The JSE, in particular heavyweights Naspers and Prosus, looks set to be buoyed by Tencent’s rally of 9.30% on Friday morning sparked by pressure on authorities to end the strict zero-Covid policy in mainland China.

The Hang Seng jumped 6.81% and the Shanghai composite 2.48% while the Nikkei in Japan retreated 1.94%. Year to date, the Hang Seng is down 29.95%, the Shanghai composite 15.41% and the Nikkei 7.42%.

Tencent, which influences the JSE via Naspers and Prosus, has plunged 46.67% so far this year.

Traders will closely monitor key meetings in China, including one in early December where the new leadership will set out its future economic policy, even though there have been no signs of the government easing its stance on Covid-19.

“Investors are betting China’s reopening pivot will happen well before the Fed pivot. Without official confirmation, the reopening view continues to be expressed via growth equities this week,” SPI Asset Management managing partner Stephen Innes said in a note.

“Once a reopening becomes clearer or lockdowns become less common, industrial metals, oil prices and the currencies of associated China exporters should benefit as a second-round effect,” he added.

Japanese markets only felt the impact on Friday of the US Federal Reserve hiking interest rates again after markets were closed on Thursday for a public holiday. 

In local market news, the JSE slumped in line with global markets on Thursday and the rand weakened to the lowest in a week after the US Federal Reserve struck a hawkish tone at its monetary policy committee meeting a day earlier.

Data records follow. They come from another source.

theorem witness_ThermalProtection :
    State.reset.tsensRuns = false ∧ live.tsensRuns = true ∧ (sensed [1199, 1150] 0).tsensRuns = true
    ∧ (sensed [1199, 1150] 0).tsens.broken = false ∧ (sensed [1199, 1150] 0).tsens.derating = false
    ∧ (sensed [1199, 1150] 0).aon.thermalHold = false
    ∧ (∀ l, (sensed [1199, 1150] 0).tsens.lastRaw = some l → ((1120 : Int) - l).natAbs ≤ 100)
    ∧ (∀ x ∈ (sensed [1199, 1150] 0).tsens.last8, -32768 < x ∧ x < 1200)
    ∧ (sensed [1400] 1).safety.power = .run ∧ (1 ≤ (sensed [1400] 1).tsens.hotRun) ∧ (sensed [1400] 1).tsensRuns = true
    ∧ (tripped .service).tsens.timerFrom = some 5 ∧ (tripped .service).aon.thermalHold = true
    ∧ (tripped .service).aon.fell = false ∧ (tripped .service).safety.power = .run ∧ live.tsens.timerFrom = none := by
  refine ⟨by decide, by decide, by decide, by decide, by decide, by decide, ?_, by decide, by decide, by decide, by decide,
    by decide, by decide, by decide, by decide, by decide⟩
  intro l h; cases h; decide

/-- The marker of slot 18 with an injected sequence that an edge started, or none. -/
def marked (busy : Bool) (from_ : Nat) : State :=
  { gridded with clock := 1000, adc := { gridded.adc with
      ready := true, injCfg := 0x501, injBusy := busy, injSource := 3, injFrom := from_, regRun := true } }

theorem witness_Conversions_marker :
    (∀ b, (marked b 999).adcRuns = true ∧ (marked b 999).adc.injCfg.getLsbD 8 = true ∧ (marked b 999).frame.running = true
      ∧ (marked b 999).frame.fresh = false ∧ (∀ n, ((marked b 999).link n).echo = none) ∧ (marked b 999).adc.injBusy = b)
    ∧ 1000 / 20 = 1000 / 20 ∧ 1000 / 20 ≠ 999 / 20
    ∧ adcCode 20 985108 = 2690 ∧ adcCode 20 984741 = 2689 ∧ adcCode 23 1500000 = 1024 ∧ adcCode 22 3000000 = 4095 := by
  decide +kernel

/-- A channel that has stopped and waits for its packets, or at the barrier of a write, with a head behind it or none. -/
def finishing (pend : Option Nat) : State :=
  withChan (fun c => { c with finishing := true, pendingHead := pend.map w32 }) (chained 4 0)
def atBarrier (finishing : Bool) (pend : Option Nat) (flags : Nat) : State :=
  withChan (fun c => { c with barrierWait := true, finishing := finishing, pendingHead := pend.map w32, moveErr := if finishing then 0xB else 0 })
    (chained 4 (w8 flags))
theorem witness_DmaChannels_finish :
    (∀ p ∈ [none, some 0x400], ((finishing p).channel 2).run = true ∧ ((finishing p).channel 2).barrierWait = false
      ∧ ((finishing p).channel 2).finishing = true ∧ (finishing p).unsent 2 = false ∧ ((finishing p).channel 2).pendingHead = p.map w32) := by
  decide +kernel
theorem witness_DmaChannels_barrier :
    (∀ f ∈ [false, true], ∀ p ∈ [none, some 0x400], ∀ b ∈ [0, 1], ((atBarrier f p b).channel 2).run = true
      ∧ ((atBarrier f p b).channel 2).barrierWait = true ∧ (atBarrier f p b).unsent 2 = false ∧ (atBarrier f p b).mem.wf = true
      ∧ (descOf ((atBarrier f p b).fmRead 0x200 32)).last = (b == 1)) := by decide +kernel
/-- A job of channel 5 in a space. -/
def jobIn (space : Nat) : State :=
  withChk 5 (fun c => { c with busy := true, jobLen := 4, jobCfg := w32 (space * 256) })
    { live with hedge := { live.hedge with locked := true } }
theorem witness_CheckUnits_spaces :
    (∀ k ∈ [0, 1, 3, 4], fld ((jobIn k).chk 5).jobCfg 8 3 = k ∧ ((jobIn k).chk 5).busy = true ∧ ((jobIn k).chk 5).feedOpen = false)
    ∧ (jobIn 4).hedge.locked = true ∧ ({ jobIn 0 with mem := { bad := [0] } }).badIn 0 4 = true := by decide +kernel
/-- The comparators of an ADC that samples: of a regular channel, of an injected slot, and off. -/
def compared (s : State) : State :=
  { s with adc := { s.adc with
      wcmp := #v[⟨0x80140101, 0x7D003E8, 0, false, false, 0⟩, ⟨0xC0000102, 0x7D003E8, 0, false, false, 0⟩, {}, {}, {}, {}, {}, {}] } }
theorem witness_Conversions_comparators :
    ((compared (sampling 0 2 false)).adc.wcmp[(0 : Fin 8)]).watched false 20
    ∧ ((compared (sampling 0 2 true)).adc.wcmp[(1 : Fin 8)]).watched true 0
    ∧ ¬((compared (sampling 0 2 false)).adc.wcmp[(2 : Fin 8)]).watched false 20
    ∧ fld ((compared (sampling 0 2 false)).adc.wcmp[(0 : Fin 8)]).cfg 0 2 = 1 ∧ (compared (sampling 0 2 false)).adcRuns = true := by
  refine ⟨⟨?_, ?_, ?_⟩, ⟨?_, ?_, ?_⟩, fun h => absurd h.1 ?_, ?_, ?_⟩ <;> decide +kernel
/-- The marker of slot 52. -/
def markedL (busy : Bool) (from_ : Nat) : State :=
  { marked busy from_ with adc := { (marked busy from_).adc with injCfg := 0x601 } }
theorem witness_Conversions_late_marker :
    (∀ b ∈ [false, true], (markedL b 999).adcRuns = true ∧ (markedL b 999).adc.injCfg.getLsbD 9 = true ∧ (markedL b 999).adc.injBusy = b)
    ∧ (markedL true 1000).adc.injSource = 3 := by decide +kernel
theorem witness_ThermalProtection_in_ticket :
    (sensed [] 0).inTicket .tsensNoConversion ∧ (tripped .start).inTicket .thermalRestart :=
  ⟨inTicket_of_no_grid _ _ rfl, inTicket_of_no_grid _ _ rfl⟩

The Fed on Wednesday raised its federal funds rate by 75 basis points for the fourth straight meeting, lifting the benchmark to 3.75%-4%.

“Market moves overnight have been dominated by the fallout from the Fed meeting, at which Powell emphasised a higher-for-longer interest rate outlook,” Bank of New Zealand senior interest rates strategist Nick Smyth said in a note.

The JSE fell 1.6% to 66,046.65. All the market sub-indices were lower, including the top 40, which was down 1.67%.

US markets closed in the red on Thursday, as the Nasdaq ended 1.73% lower, the S&P 500 1.06% and the Dow Jones 0.46%. The Nasdaq has lost more than one-third (34.67%) so far this year, the S&P 500 over one-fifth (22.45%) and the Dow Jones 12.53%.

The rand strengthened 0.50% against the dollar, trading at R18.32 on Friday morning. The rand has depreciated by 12.57% against the greenback so far this year.

Commodities prices rallied again with platinum increasing 1.75% to $931.00, Brent crude 1.34% to $95.81 a barrel and gold 1.05% to $1,646.05/oz.

In corporate news, Exemplar REITail will release their interim results.